Глядя на то, как Веденцов расплачивается по счету, Стемнин паниковал. В углу притаился рюкзак, который мог утянуть на дно репутацию бывшего преподавателя, и без того едва барахтавшуюся на поверхности. Остаться в кафе под каким‑нибудь предлогом? Забыть рюкзак, а потом, попрощавшись, вернуться за ним?

– Вы в каких краях проживаете, Илья Константинович?

– В западных.

– На машине?

– Сегодня отпустил водителя пораньше.

– Давайте сегодня я поработаю вашим водителем, по дороге договорим.

Нужно было подниматься, но Стемнин, заливаясь краской, сидел неподвижно.
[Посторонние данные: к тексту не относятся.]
-- ==== Sys2Proof/Machine/Mapping.lean ====
section
/-! DEFINITION. The Mapping Engine (`40_mapping.md`): TRANSLATE and PUBLISH. -/

namespace Sys2Proof.Machine

/-- One turn of TRANSLATE's loop (R101): a pressed entry clears its destination bit and presses its channel. -/
def translateEntry (S : Snapshot) (acc : Mask × AnalogArray) (e : Entry) : Mask × AnalogArray :=
  if pressed S e.src then
    (clearBit acc.1 e.dst,
     match e.ach with
     | none   => acc.2
     | some c => pressChannel acc.2 c)
  else acc

/-- TRANSLATE (R101): from "all-ones" and "all-0xFF", the entries of the table in order. A pure function. -/
def translateSnapshot (S : Snapshot) (t : Table) : Mask × AnalogArray :=
  t.foldl (translateEntry S) (0xFFFF#16, Vector.replicate 12 abReleased)

/-- PUBLISH (R103): sample, map with the active table, and install both results as one atomic update (R59). -/
def execSnapPublish (raw : Snapshot) (s : State) : Host.Outcome State Fault Refusal :=
  .next { s.silent with
          btnmask := (translateSnapshot (normalizeRaw raw) (tableOf s.tables s.tsel)).1
          analog  := (translateSnapshot (normalizeRaw raw) (tableOf s.tables s.tsel)).2 }

end Sys2Proof.Machine
end

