/-- The execution model (`00_scope.md` section 5): events, each atomic; what the step adds around exec is the model's (notes/assumptions/11, 20). -/
def Obligations.StepRunsDecodedInstruction : Prop :=
  (∀ (s t : State) (e : Event), s.elapse.takeEvent = (t, some e) → step s = exec (decode (t.sample e)) t)
    ∧ (∀ (s : State) (e : Event) (rest : List Instant), s.input = Instant.ofEvent e :: rest →
        step s = exec (decode (s.sample e))
          { s.elapse with
            attnPin := if e = .select then true else if e = .deselect then false else s.attnPin
            input := rest })
    ∧ (∀ s : State, s.elapse =
        { s with ack := s.ack.after (Config.ackProgress s.tick), tick := s.tick + 1 })
    ∧ (∀ s : State, s.input = [] → step s = .next { s.elapse with emit := none, wire := none })

/-- The bit patterns of the opcode table's rows. -/
def Obligations.WrittenKeysDecode : Prop :=
  decode (.hostByte true 0b00000000001#11) = .rxIdleStart
    ∧ decode (.hostByte true 0b00010000001#11) = .rxIdleOther 0x81#8
    ∧ decode (.hostByte true 0b00101000010#11) = .rxReadyRead
    ∧ decode (.hostByte true 0b00101000011#11) = .rxReadyOther 0x43#8
    ∧ decode (.hostByte true 0b01011111111#11) = .rxSendLo 0xFF#8
    ∧ decode (.hostByte true 0b01101011010#11) = .rxSendHi 0x5A#8
    ∧ decode (.hostByte true 0b10000000001#11) = .rxStick 0x01#8
    ∧ decode (.hostByte true 0b10101000010#11) = .rxAnalog 0x42#8
    ∧ decode (.hostByte true 0b11000000001#11) = .rxDone 0x01#8
    ∧ decode (.hostByte true 0b11100000001#11) = .rxPassive 0x01#8
    ∧ decode (.hostByte false 0b00000000001#11) = .rxDisabled 0b00000000001#11

/-- The formats of `30_encoding.md` sections 1 and 5, every row of the opcode table. -/
def Obligations.DecodeEncodeAgree : Prop :=
  (∀ i : Instr, i.wf = true → decode (encode i) = i)
    ∧ (∀ c : Code, (decode c).wf = true ∧ encode (decode c) = c)

/-- The ordered decode table of `30_encoding.md` section 1 (total and deterministic). -/
def Obligations.DecodeTakesFirstMatchingRow : Prop :=
  (∀ k : Key, ((hostRows.find? fun r => r.matches k).map fun r => r.make (Key.byte k))
      = some (decode (.hostByte true k)))
    ∧ (∀ k : Key, (hostRows.filter fun r => r.matches k).length
        = if k = 0x001#11 ∨ k = 0x142#11 then 2 else 1)

/-- The host's way of placing an instruction (notes/assumptions/26). -/
def Obligations.TableWordRunsAtFetch : Prop :=
  ∀ (s : State) (nbits w : Nat) (i : Instr), decodeTableWord nbits w = some i →
    step (s.withFetchWord nbits w) = exec i { (s.withFetchWord nbits w).elapse with input := s.input }

/-- The table-ROM layout (`20_memory.md` section 5): "The two forms are equivalent." That the valid bit of a slot is bit 12, 1 = valid, is the model's choice (notes/assumptions/23). -/
def Obligations.RomSlotsHoldTheTables : Prop :=
  ∀ rom : Rom, rom.wf = true →
    (∀ t (h : t < 7), rom.readTable (t + 1) = rom[t])
    ∧ (∀ addr, 112 ≤ addr → rom.slot addr = none)
    ∧ (∀ addr, addr < 112 → ∃ w, rom.slot addr = some w)
    ∧ (∀ t (h : t < 7), ∀ e ∈ rom[t], Entry.unpack e.pack = e)
    ∧ (∀ w : BitVec 12, (Entry.unpack w).pack = w)
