/-! ### SELECT_TABLE -/

/-- Settles O40: the seven candidate buttons are bits of the mask 0xF0E0, and SELECT_TABLE reads the listed buttons only. -/
theorem onlyCandidateButtonsSelectTables : Obligations.OnlyCandidateButtonsSelectTables := by
  intro S S' h
  have hbit : ∀ btn ∈ [Button.start, .select, .a, .b, .x, .y, .l], (0xF0E0#16).getLsbD btn.bit = true := by decide
  have hagree : ∀ btn ∈ [Button.start, .select, .a, .b, .x, .y, .l], pressed S btn.bit = pressed S' btn.bit := by
    intro btn hbtn
    have hand : (S &&& 0xF0E0#16).getLsbD btn.bit = (S' &&& 0xF0E0#16).getLsbD btn.bit := by rw [h]
    rwa [BitVec.getLsbD_and, BitVec.getLsbD_and, hbit btn hbtn, Bool.and_true, Bool.and_true] at hand
  have hby : ∀ priority : List (Button × BitVec 3),
      (∀ p ∈ priority, p.1 ∈ [Button.start, .select, .a, .b, .x, .y, .l]) →
      selectTableBy priority S = selectTableBy priority S' :=
    fun _ hlist => selectTableBy_congr fun p hp => hagree p.1 (hlist p hp)
  exact ⟨hby params.modePriority (by decide), hby⟩

/-- A priority list is tested from its head on (R121). -/
theorem selectTableBy_cons (btn : Button) (n : BitVec 3) (priority : List (Button × BitVec 3)) (S : Snapshot) :
    selectTableBy ((btn, n) :: priority) S = if S.getLsbD btn.bit then n else selectTableBy priority S := by
  rw [selectTableBy, List.find?_cons]
  cases h : pressed S btn.bit <;> rw [pressed] at h <;> rw [h] <;> rfl

/-- Settles O39: `MODE_PRIORITY`, tested from its head on. -/
theorem selectTablePriority : Obligations.SelectTablePriority := by
  intro S
  simp only [selectTable, params, selectTableBy_cons]
  rfl

end Sys2Proof.Machine
end

section
/-! PROOFS. One event at a time: the registers after reset, what each instruction does and leaves alone
(`42_responder.md`, `70_reset_and_hazards.md` R200), and which event a step takes (`60_exceptions.md` R184-R186). -/

namespace Sys2Proof.Machine

/-! ### Values after reset and parameters -/

/-- Settles O2: each value stands in the definition of the state after reset. -/
theorem resetStateValues : Obligations.ResetStateValues :=
  ⟨rfl, rfl, rfl, rfl, rfl, rfl, fun _ hc => Vector.getElem_replicate hc, rfl, rfl, rfl, rfl, rfl, rfl, rfl, rfl, rfl⟩

/-- Settles O3: each value stands in the definition of its constant. -/
theorem parameterValues : Obligations.ParameterValues := by
  unfold Obligations.ParameterValues
  decide

/-- Settles O1: POR writes every register; the edge before it has moved the line that POR reads. -/
theorem powerOnResetRegisters : Obligations.PowerOnResetRegisters := by
  intro s
  refine ⟨rfl, fun t ht => ?_, rfl, ⟨_, rfl, rfl⟩, ⟨_, rfl, rfl⟩⟩
  cases ht
  rfl
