-- ==== Sys2Proof/Word.lean ====
section
/-! DEFINITION. The three widths of E2CORE's bit vectors (00_scope.md R7, R9; 30_encoding.md R61). -/

namespace Sys2Proof

/-- A 32-bit word: a command word, a response word, FBUF, STATUS. Bit 0 is the least significant (R9). -/
abbrev Word := BitVec 32

/-- A 16-bit value: the IMM field (R61), EL and PER (PW = 16), a slot of the ring buffer (VW = 16) (R7). -/
abbrev Half := BitVec 16

/-- An 8-bit value: the OP and IDX fields (R61), CUR (R26), WIX (R29), CNT (R30). -/
abbrev Octet := BitVec 8

end Sys2Proof
end

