-- ==== Sys2Proof/Machine/Dispatcher.lean ====
section
/-! DEFINITION. The dispatcher commands (41_dispatcher.md). -/

namespace Sys2Proof.Machine

/-- The run visit of DSP_STEP (R91): EXECUTE and BUSY; CUR is not advanced. -/
def State.runVisit (s : State) : State :=
  ({ s.setSt s.cur.toNat .execute with busy := true }).respond true (visitWord true false s.cur)

/-- The idle visit of DSP_STEP (R91): CUR moves on. -/
def State.idleVisit (s : State) : State :=
  ({ s with cur := s.nextCur }).respond true (visitWord false s.wraps s.cur)

/-- DSP_STEP (R91): SEQ while BUSY; else the test of READY and the write of EXECUTE in one step (20_memory.md R56). -/
def execDspStep (s : State) : Host.Outcome State Fault Refusal :=
  .next (if s.busy then s.raiseCmdError .seq
    else if s.stAt s.cur.toNat = some .ready then s.runVisit
    else s.idleVisit)

/-- The end of a handler (R94): STANDBY whatever ST[c] is now, BUSY cleared, CUR moved on. -/
def State.endHandler (s : State) : State :=
  ({ s.setSt s.cur.toNat .standby with busy := false, cur := s.nextCur }).respond true (visitWord false s.wraps s.cur)

/-- DSP_DONE (R94): SEQ while not BUSY. -/
def execDspDone (s : State) : Host.Outcome State Fault Refusal :=
  .next (if s.busy then s.endHandler else s.raiseCmdError .seq)

/-- DSP_RDSTAT (R97). -/
def execDspRdstat (s : State) : Host.Outcome State Fault Refusal :=
  .next (s.respond true (dispatcherWord s.busy s.cur))

end Sys2Proof.Machine
end

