-- ==== Sys2Proof/WellFormed.lean ====
section
/-! DEFINITION. What must be checked before a term means something on E2CORE.

A command needs no check of its own: the operand types of `Instr` are exactly the fields of format C32 (30_encoding.md
R61 to R63), and a field's value is judged by the block at run time (R70: an assembler "does not refuse idx ≥ NTASK,
period = 0 or a formatter value > 99; the block refuses those at run time"). What can be ill-formed is the set of
parameters (R7), checked here, and an assembler line's operands (R70), checked in Machine/Assembler.lean. -/

namespace Sys2Proof

/-- NTASK is an integer in [1, 32] (R7). -/
def Params.nTaskOk (p : Params) : Bool := decide (1 ≤ p.nTask) && decide (p.nTask ≤ 32)

/-- CAP is an integer in [1, 255] (R7). -/
def Params.capOk (p : Params) : Bool := decide (1 ≤ p.cap) && decide (p.cap ≤ 255)

/-- Each PERIOD_INIT[i] is in [1, 65535] (R7): as a 16-bit value, not 0. -/
def Params.periodsOk (p : Params) : Bool := p.periodInit.all (fun x => x != 0#16)

/-- The parameters lie in the ranges of R7. -/
def Params.wf (p : Params) : Bool := p.nTaskOk && p.capOk && p.periodsOk

end Sys2Proof
end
– Хотите поужинать? – спросил Веденцов. – Думаю, здесь имеется пара горячих блюд. Но можно поехать еще куда‑нибудь.

Отодвигая грохочущий стул, Стемнин попятился в угол. Лоб покрылся испариной. Прятать рюкзак за спиной не имело смысла.

– О! Что это у вас, Илья Константинович? Чернила? Ах, овощи‑фрукты… Домой или на продажу?

От унижения Стемнин чуть не плакал.

– Бросьте! Вы что, обиделись? Я же пошутил, понимаете?

Стемнин стоял, не поднимая головы.

– Илья Константинович, у меня у самого рядом с домом огород. Когда есть время, я тоже люблю… Кстати! Есть секретный способ, как получить триста огурцов с одной плети. Хотите, расскажу?

– Не люблю земледелия, – угрюмо буркнул Стемнин. – В отличие от вас и моей мамы.

– Да пойдемте же. Мы не закончили разговор.

Вечер был еще неочевиден, разве что краски сделались глубже: теплые – светлее, темные – холоднее.

 

 

Пока «ягуар» полз по Гоголевскому в очереди «лад», «газелей» и подержанных «тойот», Стемнин мысленно пытался разглядеть ту, которой предстояло написать письмо. Веденцов не назвал ее по имени, и это ужасно мешало воображению. «Пишите пока N. Например, моя прекрасная N, в таком роде. А там видно будет». «N» напоминало паранджу или ширму, за которой едва угадывались чьи‑то размытые очертания.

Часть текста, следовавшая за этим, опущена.